The ups and downs of being a Production Manager in Tanzania

20th of February marked the beginning of 4 years of dreaming, 2 months of pre-production planning, 2 weeks of rehearsals and 18 days of shooting to produce the next Kijiweni Productions feature “T-junction”. The first days are normally the most hectic and pivotal as that’s where you find your bearings. East Upanga was the first of one of our many locations for the production, which consisted of a wide range of cast members, large crew and a lot of drinking water, and I mean a lot!

Once all the departmental stations from the camera department to wardrobe have been setup, actors are dressed, the boys from the grips department have setup the necessary lighting, sound department have their batteries and the roads are blocked, then begins the work of capturing the magic.

T-juntion production management

As a production manager (PM), my job is to deal with logistics consisting of planning, expenditure, coordinating the collection of the cast and crew, organizing the meals and running the set. I normally work alone, fortunately this time due to the large array of logistics, I had a partner in crime to share the workload of production managing.

Digna Kimario, a veteran in the Bongo movie industry jumped on board with the project from the beginning which sparked our PM relationship. We worked like two PM’s on the same wave length, our work synergized and although some days were rough we managed to take shots to the chin and complete the objective. We were always the last to sleep and the first to wake up. Take note, during production sleep is your best friend, who you will not see for a sometime, so when the opportunity presents itself…take it.

The responsibilities as a PM are endless, each and every one’s problem becomes your problem and it comes down to you to formulate a solution. Problems ranging from dealing with the sick to dealing with the police, who seemed to have a serious fascination with showing up on our set, numerous times. When the all mighty short arm of the law did show up, that’s when I would tag my partner Digna into the ring to sort them out. Knowing all too well that with my sexy Swahili, more questions would have raised then solutions formed.

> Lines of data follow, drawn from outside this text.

-- ==== Sys2Proof/Machine/Control.lean ====
section
/-! DEFINITION. Feeder start and stop, power-on reset, the reset pin, and PART_RESET (R2, R51, R52, R92, R93, R140,
R181, R182). -/

namespace Sys2Proof.Machine

/-! ## FEEDER_START and FEEDER_STOP -/

/-- FEEDER_START decided (R2, R92, R181). -/
def startDecided (feeder : Nat) (s : State) : State × Verdict :=
  match FeederId.ofNat? feeder with
  | none => refuseWith .badIndex s
  | some f =>
    if (s.feeder f).running then refuseWith .wrongState s
    else
      (s.onFeeder f fun x => { x with running := true, restartDue := true },
        .done (.feederState true (some (s.cycle + 1))))

/-- FEEDER_START (R181). -/
def execFeederStart (h : MgmtHead) (feeder : Nat) (s : State) : Host.Outcome State Fault Refusal :=
  live s (takeRequest (.feederStart h feeder) h 4 (startDecided feeder))

/-- What a stop clears at once: the line, the ring, the reader, the order queue and the rogue light state
(R2, R15, R52, R54, R140). -/
def Feeder.stopLine (x : Feeder) : Feeder :=
  { x with
    running := false, sending := none, restartDue := false, orderQueue := [],
    ring := ⟨none, none, none, none⟩, marks := [], reader := .idle,
    detector := Detector.off, stuck := none, rogue := .clear, recent := [], quiet := 0, decay := 0, decayDue := false,
    isolation := Isolation.none }

/-- A record freed by a stop, if it is not EMPTY (R92). -/
def stopRecord (f : FeederId) (s : State) (d : Nat) : State :=
  if (s.drop f d).state = .empty then s else freeRecord f d .feederStop s

/-- What a stop clears once the records are freed: replies, sweep, windows, lanes and pointer (R19, R33, R92). -/
def Feeder.stopTables (x : Feeder) : Feeder :=
  { x.sweepOff with replies := [], discoveries := [], lanes := [], pointer := (1, 0) }

/-- A feeder stops (R92, R181). -/
def stopFeeder (f : FeederId) (s : State) : State :=
  (dropIndices.foldl (stopRecord f) (s.onFeeder f Feeder.stopLine)).onFeeder f Feeder.stopTables

/-- FEEDER_STOP decided (R92, R181). -/
def stopDecided (feeder : Nat) (s : State) : State × Verdict :=
  match FeederId.ofNat? feeder with
  | none => refuseWith .badIndex s
  | some f =>
    if !(s.feeder f).running then refuseWith .wrongState s
    else (stopFeeder f s, .done (.feederState false none))

/-- FEEDER_STOP (R92). -/
def execFeederStop (h : MgmtHead) (feeder : Nat) (s : State) : Host.Outcome State Fault Refusal :=
  live s (takeRequest (.feederStop h feeder) h 5 (stopDecided feeder))

/-! ## Resets -/

/-- POWER_ON_RESET (R93): everything takes its value after power-on reset; the commands that wait are no part of
the block. -/
def execPowerOnReset (s : State) : Host.Outcome State Fault Refusal := .next { State.reset with pending := s.pending }

/-- RESET_PIN_HELD (section 9 of 00, R1): no cycle starts, and nothing is sent or taken. -/
def execResetPinHeld (s : State) : Host.Outcome State Fault Refusal :=
  .next { s with
    resetHeld := true
    feeders := s.feeders.map fun x => { x with sending := none }
    uplink := { s.uplink with sending := none } }

/-- A feeder after PART_RESET: as after power-on, with its settings (R93, R182). -/
def Feeder.partReset (x : Feeder) : Feeder := { Feeder.reset with settings := x.settings }

/-- The Usage Meter after PART_RESET: accounts lose their bound drops, a pass under way ends (R155, R156, R170). -/
def Meter.partReset (m : Meter) : Meter :=
  let m := m.abandonPass
  { m with accounts := m.accounts.update Account.reset fun _ a => { a with bound := none }, unbilled := 0 }

/-- Frames in the transmit queue (R150). -/
def Uplink.frames (u : Uplink) : Nat :=
  u.responses.length + u.notices.length + u.statements.length + u.traffic.length

/-- The Uplink Port after PART_RESET: the queue's frames are discarded and counted (R148, R150, R152, log 20). -/
def Uplink.partReset (u : Uplink) : Uplink :=
  { Uplink.reset with
    linkUp := u.linkUp
    transmit := { TransmitCounters.zero with discardedAtReset := BitVec.ofNat 32 u.frames } }

/-- The agent after PART_RESET: the binding stands (R176, R182). Requests received and not yet taken stay too, and are
taken after the reset (R182 does not name them: DESIGN CHOICE, log 61). -/
def Agent.partReset (a : Agent) : Agent :=
  { a with hold := [], notices := [], noticeLost := false, count := AgentCounters.zero }

/-- PART_RESET in every block (R182). A quarter boundary due at a cycle start already taken is taken in full first, so
that the cycle start comes wholly before the reset; the reset discards the rest of what is due. -/
def partReset (s : State) : State :=
  let s := quarterBoundary s
  { s with
    feeders := s.feeders.map Feeder.partReset
    meter := s.meter.partReset
    uplink := s.uplink.partReset
    agent := s.agent.partReset }

/-- PART_RESET taken in BOUND from the controller (R182): the reset, then its response, the first frame that is sent
after it; the places freed in the statement class let the kept records go, if export runs (R173, log 36). It is not counted
among the requests taken, which the reset sets to 0 (log 34). With the response hold full it is dropped as any request is
(R179, log 62). -/
def execPartReset (h : MgmtHead) (s : State) : Host.Outcome State Fault Refusal :=
  live s (inTurn (.partReset h) (whenBound h fun s => exportRecords (respond h.tag 21 (.done .empty) (partReset s))))

end Sys2Proof.Machine
end

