-- ==== Sys2Proof/Machine/Management.lean ====
section
/-! DEFINITION. The agent's own requests: BIND, READ, CLEAR_FLAGS, and the bind timeout (R176, R180, R184, R185). -/

namespace Sys2Proof.Machine

/-! ## Binding (R176) -/

/-- A BIND that begins a binding, or begins it anew (R176). -/
def beginBinding (h : MgmtHead) (number : Nat) (s : State) : State :=
  answer h.tag 1 (.done (.bindEcho number)) <| s.onAgent fun a =>
    { a with bind := .binding, controller := some h.src, partAddr := some h.dst, bindNumber := number, bindAge := 0 }

/-- A BIND equals the one held (R176). -/
def Agent.confirms (a : Agent) (h : MgmtHead) (number : Nat) : Bool :=
  decide (a.controller = some h.src) && decide (a.partAddr = some h.dst) && decide (a.bindNumber = number)

/-- The bind age of a BINDING agent grows at a cycle start (R176). -/
def growBindAge (s : State) : State :=
  s.onAgent fun a => if a.bind = .binding then { a with bindAge := min (a.bindAge + 1) Config.longCycles } else a

/-- The return to UNBOUND, if the bind age has reached 4,000 (R176). The bind number, which R176 makes absent though its
range holds no absent value, becomes its value after reset, 0; the bind age stays (DEDUCED, log 42). -/
def bindTimeout (s : State) : State :=
  s.onAgent fun a =>
    if a.bind = .binding ∧ Config.longCycles ≤ a.bindAge then
      { a with bind := .unbound, controller := none, partAddr := none, bindNumber := 0 }
    else a

/-- BIND_TIMEOUT (R176). -/
def execBindTimeout (s : State) : Host.Outcome State Fault Refusal := live s bindTimeout

/-- A BIND frame taken by the table of R176. -/
def bindDecided (h : MgmtHead) (number : Nat) (s : State) : State :=
  match s.agent.bind with
  | .unbound => if holdFull s then dropRequest s else beginBinding h number s
  | .binding =>
    if holdFull s then dropRequest s
    else if s.agent.confirms h number then
      answer h.tag 1 (.done .empty) (s.onAgent fun a => { a with bind := .bound })
    else beginBinding h number s
  | .bound =>
    if s.agent.controller ≠ some h.src then
      s.onAgent fun a => { a with count := { a.count with foreign := a.count.foreign + 1 } }
    else if holdFull s then dropRequest s
    else answer h.tag 1 (.refused .wrongState) s

/-- A BIND frame taken. A timeout due at a cycle start already taken comes first: the BIND then finds the agent UNBOUND
(R176, log 4). -/
def takeBind (h : MgmtHead) (number : Nat) (s : State) : State := bindDecided h number (bindTimeout s)

/-- BIND (R176). -/
def execBind (h : MgmtHead) (number : Nat) (s : State) : Host.Outcome State Fault Refusal :=
  live s (inTurn (.bind h number) (takeBind h number))

/-! ## READ (R180, R185) -/

/-- A feeder's entry of the part status record (R185). -/
def Feeder.status (x : Feeder) : FeederStatus where
  running := x.running
  pointer := x.pointer
  overbooked := x.overbooked
  replyOverrun := x.replyOverrun
  enrol := x.enrolCount
  rogue := x.rogue
  stuck := x.stuck.isSome
  quiet := x.quiet
  recent := x.recent.length
  reception := x.receptionCount
  light := x.lightCount
  upstream := x.upCount
  downstream := x.downCount

/-- The part status record (R185, R175). -/
def State.status (s : State) : PartStatus where
  bind := s.agent.bind
  controller := s.agent.controller
  partAddr := s.agent.partAddr
  noticeLost := s.agent.noticeLost
  notices := s.agent.notices.length
  hold := s.agent.hold.length
  classifier := s.uplink.classifier
  transmit := s.uplink.transmit
  unbilled := s.meter.unbilled
  clock := s.meter.clock
  nextNumber := s.meter.nextNumber
  records := s.meter.queue.length
  exportHeld := s.meter.held
  exported := s.meter.exported
  lateCloses := s.meter.lateCloses
  cursor := s.meter.pass.map ClosePass.cursor
  agent := s.agent.count
  feeders := s.feeders.map Feeder.status

/-- What entry 0 of the PROFILE table reads as (R17). -/
def profileZero : Profile := ⟨.shared, 0, 0, 0⟩

/-- A table that holds entries 0 to `last`. -/
def readUpTo (last index : Nat) (body : ResponseBody) : Verdict :=
  if index ≤ last then .done body else .refused .badIndex

/-- A table held for each feeder (R180). -/
def readFeederTable (index : Nat) (body : FeederId → ResponseBody) : Verdict :=
  match FeederId.ofNat? index with
  | none => .refused .badIndex
  | some f => .done (body f)

/-- The DROP table, at feeder times 64 plus drop index minus 1 (R187). -/
def readDrop (index : Nat) (s : State) : Verdict :=
  readFeederTable (index / 64) fun f => .drop (s.drop f (index % 64 + 1))

/-- The LANE table, in lane-key order from 0 (R187). -/
def readLane (index : Nat) (s : State) : Verdict :=
  readFeederTable (index / 256) fun f => .lane ((s.feeder f).lane (index % 256 / 4 + 1) (index % 4))

/-- What a READ answers (R180). -/
def readTable (table index : Nat) (s : State) : Verdict :=
  match table with
  | 1 => readUpTo 511 index (.admission (s.place index))
  | 2 => readUpTo 63 index (.profile (if index = 0 then profileZero else s.profile index))
  | 3 => readUpTo 2047 index (.flow (s.flow index))
  | 4 => readUpTo 4095 index (.tagMap (s.tagEntry index))
  | 5 => readUpTo 255 index (.account (s.account index))
  | 6 => readUpTo 15 index (.plan (s.tariffPlan index))
  | 7 => readFeederTable index fun f => .feeder (s.feeder f).settings
  | 8 => readDrop index s
  | 9 => readLane index s
  | 10 => readFeederTable index fun f => .replies (s.feeder f).replies
  | 11 => readFeederTable index fun f => .isolation (s.feeder f).isolation
  | 12 => readUpTo 0 index (.status s.status)
  | _ => .refused .badTable

/-- READ (R180): a snapshot, and nothing changes. -/
def execRead (h : MgmtHead) (table index : Nat) (s : State) : Host.Outcome State Fault Refusal :=
  live s (takeRequest (.read h table index) h 2 fun s => (s, readTable table index s))

/-! ## CLEAR_FLAGS (R184) -/

/-- CLEAR_FLAGS decided (R184). -/
def clearFlagsDecided (flags : List Nat) (s : State) : State × Verdict :=
  if flags.isEmpty ∨ flags.any (fun n => decide (8 < n)) then refuseWith .badValue s
  else
    let s' := flags.foldl (fun s n => clearFlag n s) s
    (s', .done (allFlags s'))

/-- CLEAR_FLAGS (R184). -/
def execClearFlags (h : MgmtHead) (flags : List Nat) (s : State) : Host.Outcome State Fault Refusal :=
  live s (takeRequest (.clearFlags h flags) h 20 (clearFlagsDecided flags))

end Sys2Proof.Machine
end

Kijiweni Productions being the professionals that we are, meant if we were to block roads, we had to do it the right way, with permits. Having to deal with numerous bureaucratic entities to get what we needed. So while I was holding down the set, Digna was waging wars and battling with dragons at the municipality for us to get the correct and authorized permits to block various roads in DSM. We apologize for the inconveniences we caused a lot of you during that period, buy hey, it was for a good cause…no a great one.

Night shoot was my favorite time to shoot….nope, that’s a lie. I hated them! Those are the worst. You could find yourself shooting past the break of dawn, as if you just walked out of the club after a crazy Friday night. Just as in life, not everything goes as planned, but what can we do, the show must go on and we have to work with the schedule. “In the face of adversity we strive on forward”…some great said that, can’t remember.

But the bonds and friendships forged through this production between the cast and crew is something beautiful that turns sad knowing that at the end of production we have to say our final good byes as we all have to get back to the real world, back to our normal lives. For some back to their fulltime job, for others hustling for the next production opportunity, for myself and Team KP, working on funding for post-production for “T-Junction”.

Thanks to the ups and downs, sleepless nights, uncontrollable weather, the police, the screaming babies from the hospital…the list is endless, but with all these experiences that’s what makes it’s all worth it in the end. Knowing a group of people most of who don’t even know one another, came together and triumphed over all obstacles to give birth to something beautiful, something magical and something… Tanzanian.